Required action - Copy nothing from the entries below except the lines from the one containing "w s).codeLen x = s.codeLen x := rfl" through the one containing "w s).src i = s.src i := rfl", and copy those exactly.

[Collected data entries]
- Opening Delimiter -
/-! ### raiseError: `raise E(info)` (40_command_protocol.md R168) -/

@[simp] theorem raiseError_running (e : ErrCode) (info : Word) (s : State) : (raiseError e info s).running = none := rfl
@[simp] theorem raiseError_lastOp (e : ErrCode) (info : Word) (s : State) : (raiseError e info s).lastOp = s.lastOp := rfl
@[simp] theorem raiseError_errCode (e : ErrCode) (info : Word) (s : State) : (raiseError e info s).errCode = e := rfl
@[simp] theorem raiseError_errInfo (e : ErrCode) (info : Word) (s : State) : (raiseError e info s).errInfo = info := rfl
@[simp] theorem raiseError_irqEn (e : ErrCode) (info : Word) (s : State) : (raiseError e info s).irqEn = s.irqEn := rfl
@[simp] theorem raiseError_irqStat (e : ErrCode) (info : Word) (s : State) : (raiseError e info s).irqStat = s.irqStat ||| irqDone ||| irqErr := rfl
@[simp] theorem raiseError_srcAddr (e : ErrCode) (info : Word) (s : State) : (raiseError e info s).srcAddr = s.srcAddr := rfl
@[simp] theorem raiseError_srcLen (e : ErrCode) (info : Word) (s : State) : (raiseError e info s).srcLen = s.srcLen := rfl
@[simp] theorem raiseError_dstAddr (e : ErrCode) (info : Word) (s : State) : (raiseError e info s).dstAddr = s.dstAddr := rfl
@[simp] theorem raiseError_dstCap (e : ErrCode) (info : Word) (s : State) : (raiseError e info s).dstCap = s.dstCap := rfl
@[simp] theorem raiseError_outLen (e : ErrCode) (info : Word) (s : State) : (raiseError e info s).outLen = 0#32 := rfl
@[simp] theorem raiseError_bitcnt (e : ErrCode) (info : Word) (s : State) : (raiseError e info s).bitcnt = s.bitcnt := rfl
@[simp] theorem raiseError_hdrLen (e : ErrCode) (info : Word) (s : State) : (raiseError e info s).hdrLen = s.hdrLen := rfl
@[simp] theorem raiseError_tabSel (e : ErrCode) (info : Word) (s : State) : (raiseError e info s).tabSel = s.tabSel := rfl
@[simp] theorem raiseError_freq (e : ErrCode) (info : Word) (s : State) : (raiseError e info s).freq = s.freq := rfl
@[simp] theorem raiseError_code (e : ErrCode) (info : Word) (s : State) : (raiseError e info s).code = s.code := rfl
@[simp] theorem raiseError_tree (e : ErrCode) (info : Word) (s : State) : (raiseError e info s).tree = s.tree := rfl
@[simp] theorem raiseError_mem (e : ErrCode) (info : Word) (s : State) : (raiseError e info s).mem = s.mem := rfl
@[simp] theorem raiseError_platform (e : ErrCode) (info : Word) (s : State) : (raiseError e info s).platform = s.platform := rfl
@[simp] theorem raiseError_beats (e : ErrCode) (info : Word) (s : State) : (raiseError e info s).beats = s.beats := rfl
@[simp] theorem raiseError_rdata (e : ErrCode) (info : Word) (s : State) : (raiseError e info s).rdata = s.rdata := rfl
@[simp] theorem raiseError_draws (e : ErrCode) (info : Word) (s : State) : (raiseError e info s).draws = s.draws := rfl
@[simp] theorem raiseError_total (e : ErrCode) (info : Word) (s : State) : (raiseError e info s).total = s.total := rfl
@[simp] theorem raiseError_nsym (e : ErrCode) (info : Word) (s : State) : (raiseError e info s).nsym = s.nsym := rfl
@[simp] theorem raiseError_entries (e : ErrCode) (info : Word) (s : State) : (raiseError e info s).entries = s.entries := rfl
@[simp] theorem raiseError_tabNsym (e : ErrCode) (info : Word) (s : State) : (raiseError e info s).tabNsym = s.tabNsym := rfl
@[simp] theorem raiseError_maxlen (e : ErrCode) (info : Word) (s : State) : (raiseError e info s).maxlen = s.maxlen := rfl
@[simp] theorem raiseError_hdrSize (e : ErrCode) (info : Word) (s : State) : (raiseError e info s).hdrSize = s.hdrSize := rfl
@[simp] theorem raiseError_freqOf (e : ErrCode) (info : Word) (s : State) (x : Byte) : (raiseError e info s).freqOf x = s.freqOf x := rfl
@[simp] theorem raiseError_codeOf (e : ErrCode) (info : Word) (s : State) (x : Byte) : (raiseError e info s).codeOf x = s.codeOf x := rfl
@[simp] theorem raiseError_codeLen (e : ErrCode) (info : Word) (s : State) (x : Byte) : (raiseError e info s).codeLen x = s.codeLen x := rfl
@[simp] theorem raiseError_src (e : ErrCode) (info : Word) (s : State) (i : Nat) : (raiseError e info s).src i = s.src i := rfl
@[simp] theorem raiseError_dst (e : ErrCode) (info : Word) (s : State) (i : Nat) : (raiseError e info s).dst i = s.dst i := rfl

/-! ### markAccepted: the register part of an acceptance (40_command_protocol.md R164) -/

@[simp] theorem markAccepted_running (w : Word) (s : State) : (markAccepted w s).running = s.running := rfl
@[simp] theorem markAccepted_lastOp (w : Word) (s : State) : (markAccepted w s).lastOp = opField w := rfl
@[simp] theorem markAccepted_errCode (w : Word) (s : State) : (markAccepted w s).errCode = .success := rfl
@[simp] theorem markAccepted_errInfo (w : Word) (s : State) : (markAccepted w s).errInfo = 0#32 := rfl
@[simp] theorem markAccepted_irqEn (w : Word) (s : State) : (markAccepted w s).irqEn = s.irqEn := rfl
@[simp] theorem markAccepted_irqStat (w : Word) (s : State) : (markAccepted w s).irqStat = s.irqStat := rfl
@[simp] theorem markAccepted_srcAddr (w : Word) (s : State) : (markAccepted w s).srcAddr = s.srcAddr := rfl
@[simp] theorem markAccepted_srcLen (w : Word) (s : State) : (markAccepted w s).srcLen = s.srcLen := rfl
@[simp] theorem markAccepted_dstAddr (w : Word) (s : State) : (markAccepted w s).dstAddr = s.dstAddr := rfl
@[simp] theorem markAccepted_dstCap (w : Word) (s : State) : (markAccepted w s).dstCap = s.dstCap := rfl
@[simp] theorem markAccepted_outLen (w : Word) (s : State) : (markAccepted w s).outLen = s.outLen := rfl
@[simp] theorem markAccepted_bitcnt (w : Word) (s : State) : (markAccepted w s).bitcnt = s.bitcnt := rfl
@[simp] theorem markAccepted_hdrLen (w : Word) (s : State) : (markAccepted w s).hdrLen = s.hdrLen := rfl
@[simp] theorem markAccepted_tabSel (w : Word) (s : State) : (markAccepted w s).tabSel = s.tabSel := rfl
@[simp] theorem markAccepted_freq (w : Word) (s : State) : (markAccepted w s).freq = s.freq := rfl
@[simp] theorem markAccepted_code (w : Word) (s : State) : (markAccepted w s).code = s.code := rfl
@[simp] theorem markAccepted_tree (w : Word) (s : State) : (markAccepted w s).tree = s.tree := rfl
@[simp] theorem markAccepted_mem (w : Word) (s : State) : (markAccepted w s).mem = s.mem := rfl
@[simp] theorem markAccepted_platform (w : Word) (s : State) : (markAccepted w s).platform = s.platform := rfl
@[simp] theorem markAccepted_beats (w : Word) (s : State) : (markAccepted w s).beats = s.beats := rfl
@[simp] theorem markAccepted_rdata (w : Word) (s : State) : (markAccepted w s).rdata = s.rdata := rfl
@[simp] theorem markAccepted_draws (w : Word) (s : State) : (markAccepted w s).draws = s.draws := rfl
@[simp] theorem markAccepted_total (w : Word) (s : State) : (markAccepted w s).total = s.total := rfl
@[simp] theorem markAccepted_nsym (w : Word) (s : State) : (markAccepted w s).nsym = s.nsym := rfl
@[simp] theorem markAccepted_entries (w : Word) (s : State) : (markAccepted w s).entries = s.entries := rfl
@[simp] theorem markAccepted_tabNsym (w : Word) (s : State) : (markAccepted w s).tabNsym = s.tabNsym := rfl
@[simp] theorem markAccepted_maxlen (w : Word) (s : State) : (markAccepted w s).maxlen = s.maxlen := rfl
@[simp] theorem markAccepted_hdrSize (w : Word) (s : State) : (markAccepted w s).hdrSize = s.hdrSize := rfl
@[simp] theorem markAccepted_freqOf (w : Word) (s : State) (x : Byte) : (markAccepted w s).freqOf x = s.freqOf x := rfl
@[simp] theorem markAccepted_codeOf (w : Word) (s : State) (x : Byte) : (markAccepted w s).codeOf x = s.codeOf x := rfl
@[simp] theorem markAccepted_codeLen (w : Word) (s : State) (x : Byte) : (markAccepted w s).codeLen x = s.codeLen x := rfl
@[simp] theorem markAccepted_src (w : Word) (s : State) (i : Nat) : (markAccepted w s).src i = s.src i := rfl
@[simp] theorem markAccepted_dst (w : Word) (s : State) (i : Nat) : (markAccepted w s).dst i = s.dst i := rfl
- Closing Delimiter -
Completed task -
@[simp] theorem markAccepted_codeLen (w : Word) (s : State) (x : Byte) : (markAccepted w s).codeLen x = s.codeLen x := rfl
@[simp] theorem markAccepted_src (w : Word) (s : State) (i : Nat) : (markAccepted w s).src i = s.src i := rfl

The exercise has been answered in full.